Flüchtlinge und Asylsuchende

Von den 44 Flüchtlingen, die 2014 im Rahmen des Resettlement-Programms nach Portugal kommen sollten, befanden sich 2015 erst 39 im Land. Von den Flüchtlingen, die für 2015 ausgewählt wurden, war bis zum Jahresende noch keiner eingetroffen. Außerdem sagte Portugal zu, im Rahmen des Umverteilungsprogramms innerhalb der EU in den kommenden zwei Jahren 4574 Asylsuchende aufzunehmen, die in Italien und Griechenland angekommen waren.
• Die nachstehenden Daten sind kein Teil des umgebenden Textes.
theorem stateInv_firstAttempt {n : Nat} {s : State} (hinv : StateInv s) (hactive : s.host.active = none)
    (h1 : 1 ≤ n) (hn : n ≤ 16) (hcfg : s.regs.cfgValid = true) (b : Bank) (m : MaxRetry) :
    StateInv (attempt ⟨b, n, m⟩ (startSample b s)) := by
  have hstart : StateInv (startSample b s) := by
    obtain ⟨hcs, htrace, htxlen, hrxlen, hmode, -⟩ := hinv
    have hentry : StateInv ((s.setOrch .start).setRetries 0) :=
      ⟨hcs, htrace, htxlen, hrxlen, hmode, activeOk_of_none hactive⟩
    obtain ⟨hcs, htrace, htxlen, hrxlen, hmode', -⟩ :=
      stateInv_sendCommand (c := startCommand b) hentry hactive fun _ => hmode hcfg
    exact ⟨hcs, htrace, htxlen, hrxlen, hmode', activeOk_of_none (by rw [startSample_host, hactive])⟩
  refine stateInv_attempt hstart (legalCount_eq_true h1 hn) ?_ (startSample_orch b s)
  rw [startSample_eq]
  exact hcfg

/-! ### The invariant, step by step -/

/-- A configuration that CONFIGURE accepts holds a mode: the two bits of MD hold every mode number. -/
theorem stateInv_configure {mode dcp ch chg : Nat} {s : State} (hinv : StateInv s) (hactive : s.host.active = none)
    (h : ¬ malformed (.configure mode dcp ch chg) s) : StateInv (completed (.configure mode dcp ch chg) s) := by
  obtain ⟨hmode, -⟩ := not_malformed_configure h
  have hmd : (BitVec.ofNat 2 mode).toNat = mode := by
    rw [BitVec.toNat_ofNat, Nat.mod_eq_of_lt]
    obtain rfl | rfl | rfl := hmode <;> exact BitVec.isLt _
  obtain ⟨hcs, htrace, htxlen, hrxlen, -, -⟩ := hinv
  refine ⟨hcs, htrace, htxlen, hrxlen, fun _ => ?_, activeOk_of_none hactive⟩
  show legalMode s.par (BitVec.ofNat 2 mode).toNat = true
  rw [hmd]
  exact decide_eq_true hmode

theorem stateInv_completed {i : Instr} {s : State} (hinv : StateInv s) (hactive : s.host.active = none)
    (h : ¬ malformed i s) : StateInv (completed i s) := by
  obtain ⟨-, -, -, -, hmode, -⟩ := id hinv
  cases i with
  | configure mode dcp ch chg => exact stateInv_configure hinv hactive h
  | rdcv g n =>
    obtain ⟨hg, -, hn⟩ := not_malformed_read (b := .cell) h
    exact stateInv_readCall (b := .cell) hg hn hinv hactive
  | rdaux g n =>
    obtain ⟨hg, -, hn⟩ := not_malformed_read (b := .aux) h
    exact stateInv_readCall (b := .aux) hg hn hinv hactive
  | wrcfg n blocks =>
    obtain ⟨h1, hn⟩ := not_malformed_count h
    exact stateInv_burst h1 hn blocks hinv hactive
  | rdcfg n => exact stateInv_readCfgCall (not_malformed_count h).2 hinv hactive
  | samplev n m =>
    obtain ⟨h1, hn, hcfg⟩ := not_malformed_sample (b := .cell) h
    exact stateInv_firstAttempt hinv hactive h1 hn hcfg .cell m
  | sampleaux n m =>
    obtain ⟨h1, hn, hcfg⟩ := not_malformed_sample (b := .aux) h
    exact stateInv_firstAttempt hinv hactive h1 hn hcfg .aux m
  | adcv => exact stateInv_sendCommand (c := .adcv) hinv hactive fun _ => hmode (Bool.not_eq_false _ ▸ h)
  | adax => exact stateInv_sendCommand (c := .adax) hinv hactive fun _ => hmode (Bool.not_eq_false _ ▸ h)
  | clrcell => exact stateInv_sendCommand (c := .clrcell) hinv hactive nofun
  | clraux => exact stateInv_sendCommand (c := .clraux) hinv hactive nofun
  | _ => exact hinv

theorem stateInv_accept {s : State} (hinv : StateInv s) : StateInv (accept s) := by
  rw [accept_eq]
  exact hinv

theorem stateInv_hostReset (c : Cut) (s : State) : StateInv (hostReset c s) := by
  obtain ⟨⟨-, -, hcs, htrace, -, -⟩, -, -⟩ := hostReset_afterReset c s
  exact ⟨hcs, by rw [htrace]; rfl, Nat.zero_le _, Nat.zero_le _, nofun, rfl⟩

/-- Settles O44. -/
theorem invariantAtReset : Obligations.InvariantAtReset :=
  ⟨rfl, rfl, Nat.zero_le _, Nat.zero_le _, nofun, rfl⟩

/-- Settles O45: a reset begins anew, an idle moment and a rejection touch nothing of it, an attempt keeps it by
`stateInv_attempt`, an instruction by `stateInv_completed`. -/
theorem invariantKeptByEveryStep : Obligations.InvariantKeptByEveryStep := by
  intro s t hinv h
  cases stepsTo_of_step h with
  | reset c hs' => exact stateInv_hostReset c _
  | attempted hactive hangIn resetIn =>
    obtain ⟨-, -, -, -, -, hlegal⟩ := id hinv
    simp only [hactive, activeOk, Bool.and_eq_true, decide_eq_true_eq] at hlegal
    obtain ⟨⟨⟨hcount, hcfg⟩, horch⟩, -⟩ := hlegal
    exact stateInv_attempt hinv hcount hcfg horch
  | @executed i u hactive hfetch hexec hangIn resetIn =>
    have hu : StateInv u := exec_induction hexec (stateInv_accept hinv) fun hlegal =>
      stateInv_completed (stateInv_accept hinv) (by rw [accept_active, hactive]) hlegal
    exact hu
  | rejected hactive hangIn resetIn => exact stateInv_accept hinv
  | idle => exact hinv

end Sys2Proof.Machine
end

section
/-! Proofs about what a read gives back: the configuration that was written (42_register_access.md R156), and a
response that the operands, the parameters and the chain's bytes decide (R145). -/

namespace Sys2Proof.Machine

/-! ### What was written -/

theorem transaction_injective {kind kind' : WakeKind} {tx tx' rx rx' : List Byte}
    (h : transaction kind tx rx = transaction kind' tx' rx') : tx = tx' := by
  cases h
  rfl

/-- The bytes of a block stand before its PEC. -/
theorem withPec_getD (table : Vector (BitVec 16) 256) {bytes : List Byte} {j : Nat} (hj : j < bytes.length) :
    (withPec table bytes).getD j 0 = bytes.getD j 0 := by
  rw [withPec, List.getD_append _ _ _ _ hj]

/-- Settles O24: the trace fixes the bytes sent, so each block that comes back is the one written for its device, with
its PEC. -/
theorem writeThenReadRoundTrip : Obligations.WriteThenReadRoundTrip := by
  intro n blocks s t kind tx h1 hn hlen hexec htrace hecho
  rw [exec_wrcfg_of_legal h1 hn] at hexec
  cases hexec
  generalize ht : (transact .wrcfg 0 (loadBurst n blocks s)).respond .ok .absent = t at htrace hecho ⊢
  have hpar : t.par = s.par := by rw [← ht, State.respond_par, transact_loadBurst hn]
  have htx : tx = frame s.par.table (opcode s.par .wrcfg) ++ burstBlocks s.par.table blocks n n := by
    rw [← ht, State.respond_bus, transact_loadBurst hn, BusPort.afterTraffic_trace] at htrace
    exact (transaction_injective (List.append_cancel_left htrace)).symm
  have hblock {d : Nat} (hd : d < n) : streamBlock t.bus (8 * d) = withPec t.par.table (cfgtxRead blocks d) := by
    rw [hecho d hd, htx, frame_append_block _ _ _ (by omega), hpar, show n - 1 - (n - 1 - d) = d by omega]
  have hmatch : anyMismatch t.par t.bus 1 n = false := by
    simp only [anyMismatch, List.range_one, List.any_cons, List.any_nil, Bool.or_false, List.any_eq_false]
    intro d hd
    rw [blockPos, Nat.mul_zero, Nat.zero_add, hblock (List.mem_range.mp hd),
      mismatch_withPec _ (cfgtxRead_length blocks d)]
    exact Bool.false_ne_true
  have hpec : (readCfgCall n t).regs.pecErr = false := (readCfgCall_pecErr hn t).trans hmatch
  refine ⟨readCfgCall n t, exec_rdcfg_of_legal h1 hn t, fun d hd j hj => ?_, hpec,
    .blocks ((List.range n).map fun d => streamBlock t.bus (8 * d)), ?_⟩
  · rw [readCfgCall_cfgrx hn t (by omega) (by omega), if_pos hd, ← streamBlock_getD t.bus (8 * d) (by omega),
      hblock hd]
    exact withPec_getD _ (by rw [cfgtxRead_length]; exact hj)
  · rw [readCfgCall_host hn, hpec]
    rfl

/-! ### The response of a read -/

/-- The response of a legal read, from the parameters and the chain's bytes (42_register_access.md R145, R147). -/
def readResponse (p : Params) (bus : BusPort) (b : Bank) (g n : Nat) : Response where
  st := if anyMismatch p bus (if g = 0 then b.groups else 1) n then .pecError else .ok
  payload := .codes ((List.range n).flatMap fun d => (selectedChannels b g).map fun c =>
    codeOf (streamBlock bus (blockPos n (if g = 0 then c / 3 else 0) d)) (c % 3))

theorem readResponse_congr {b : Bank} {bus bus' : BusPort} (h : ∀ i, bus.byteAt i = bus'.byteAt i) (p : Params)
    (g n : Nat) : readResponse p bus b g n = readResponse p bus' b g n := by
  have hmismatch (k : Nat) : anyMismatch p bus k n = anyMismatch p bus' k n := by
    simp only [anyMismatch, streamBlock, h]
  rw [readResponse, readResponse, hmismatch]
  simp only [streamBlock, h]

/-- The channels of a selector are of the bank and of the groups it names. -/
theorem mem_selectedChannels {b : Bank} {g c : Nat} (hg : g ≤ b.groups) (hc : c ∈ selectedChannels b g) :
    c < b.channels ∧ (g = 0 ∨ c / 3 = g - 1) := by
  rw [selectedChannels_eq] at hc
  split at hc
  next h0 => exact ⟨List.mem_range.mp hc, .inl h0⟩
  next h0 =>
    simp only [List.mem_cons, List.not_mem_nil, or_false] at hc
    rw [Bank.channels]
    omega

theorem readCall_responses {b : Bank} {g n : Nat} (hg : g ≤ b.groups) (hn : n ≤ 16) (s : State) :
    (readCall b g n s).host.responses = s.host.responses ++ [readResponse s.par s.bus b g n] := by
  have hcodes : ((List.range n).flatMap fun d => (selectedChannels b g).map fun c => (readCall b g n s).codeAt b d c) =
      (List.range n).flatMap fun d => (selectedChannels b g).map fun c =>
        codeOf (streamBlock s.bus (blockPos n (if g = 0 then c / 3 else 0) d)) (c % 3) := by
    refine List.flatMap_congr fun d hd => List.map_congr_left fun c hc => ?_
    obtain ⟨hchannel, hgroup⟩ := mem_selectedChannels hg hc
    rw [readCall_codeAt b g hn s d hchannel, if_pos ⟨List.mem_range.mp hd, hgroup⟩]
  rw [readCall_host, readCall_pecErr b g hn, ← selectedChannels_eq, hcodes]
  rfl

/-- Every read gives one response, which its operands, the parameters and the chain's bytes decide. -/
theorem exec_readInstr_responses {b : Bank} {g n : Nat} {s t : State} (h : exec (readInstr b g n) s = .next t) :
    t.host.responses = s.host.responses ++
      [if b.groups < g ∨ n < 1 ∨ 16 < n then ⟨.configError, .absent⟩ else readResponse s.par s.bus b g n] := by
  have hmalformed : malformed (readInstr b g n) s ↔ b.groups < g ∨ n < 1 ∨ 16 < n := by cases b <;> exact Iff.rfl
  have hcompleted : completed (readInstr b g n) s = readCall b g n s := by cases b <;> rfl
  obtain ⟨hm, hexec⟩ | ⟨hm, hexec⟩ := exec_cases (readInstr b g n) s <;> (rw [hexec] at h; cases h) <;>
    rw [hmalformed] at hm
  · rw [if_pos hm]
    rfl
  · rw [if_neg hm, hcompleted, readCall_responses (by omega) (by omega)]

/-- Settles O43. -/
theorem readResponseDependsOnBytesOnly : Obligations.ReadResponseDependsOnBytesOnly := by
  intro b g n s1 s2 t1 t2 hpar hbytes h1 h2
  refine ⟨_, exec_readInstr_responses h1, ?_⟩
  rw [exec_readInstr_responses h2, hpar, readResponse_congr hbytes]

end Sys2Proof.Machine
end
Ende des Jahres waren aber erst 24 Personen umverteilt worden.

Nach Angaben des portugiesischen Flüchtlingsrats war das Aufnahmezentrum für Flüchtlinge in der Hauptstadt Lissabon nach wie vor überfüllt.

Diskriminierung

Roma
Aus mehreren Orten wurde über die Diskriminierung von Roma berichtet.
Im Juli 2015 verbot der Bürgermeister von Estremoz Angehörigen der Roma aus dem Viertel Quintinhas die Nutzung städtischer Badeeinrichtungen, nachdem Bewohner dieses Viertels für Zerstörungen verantwortlich gemacht worden waren. Die Kommission für Gleichstellung und gegen Rassendiskriminierung legte Rechtsmittel gegen die Entscheidung ein. Ende 2015 war darüber noch nicht entschieden.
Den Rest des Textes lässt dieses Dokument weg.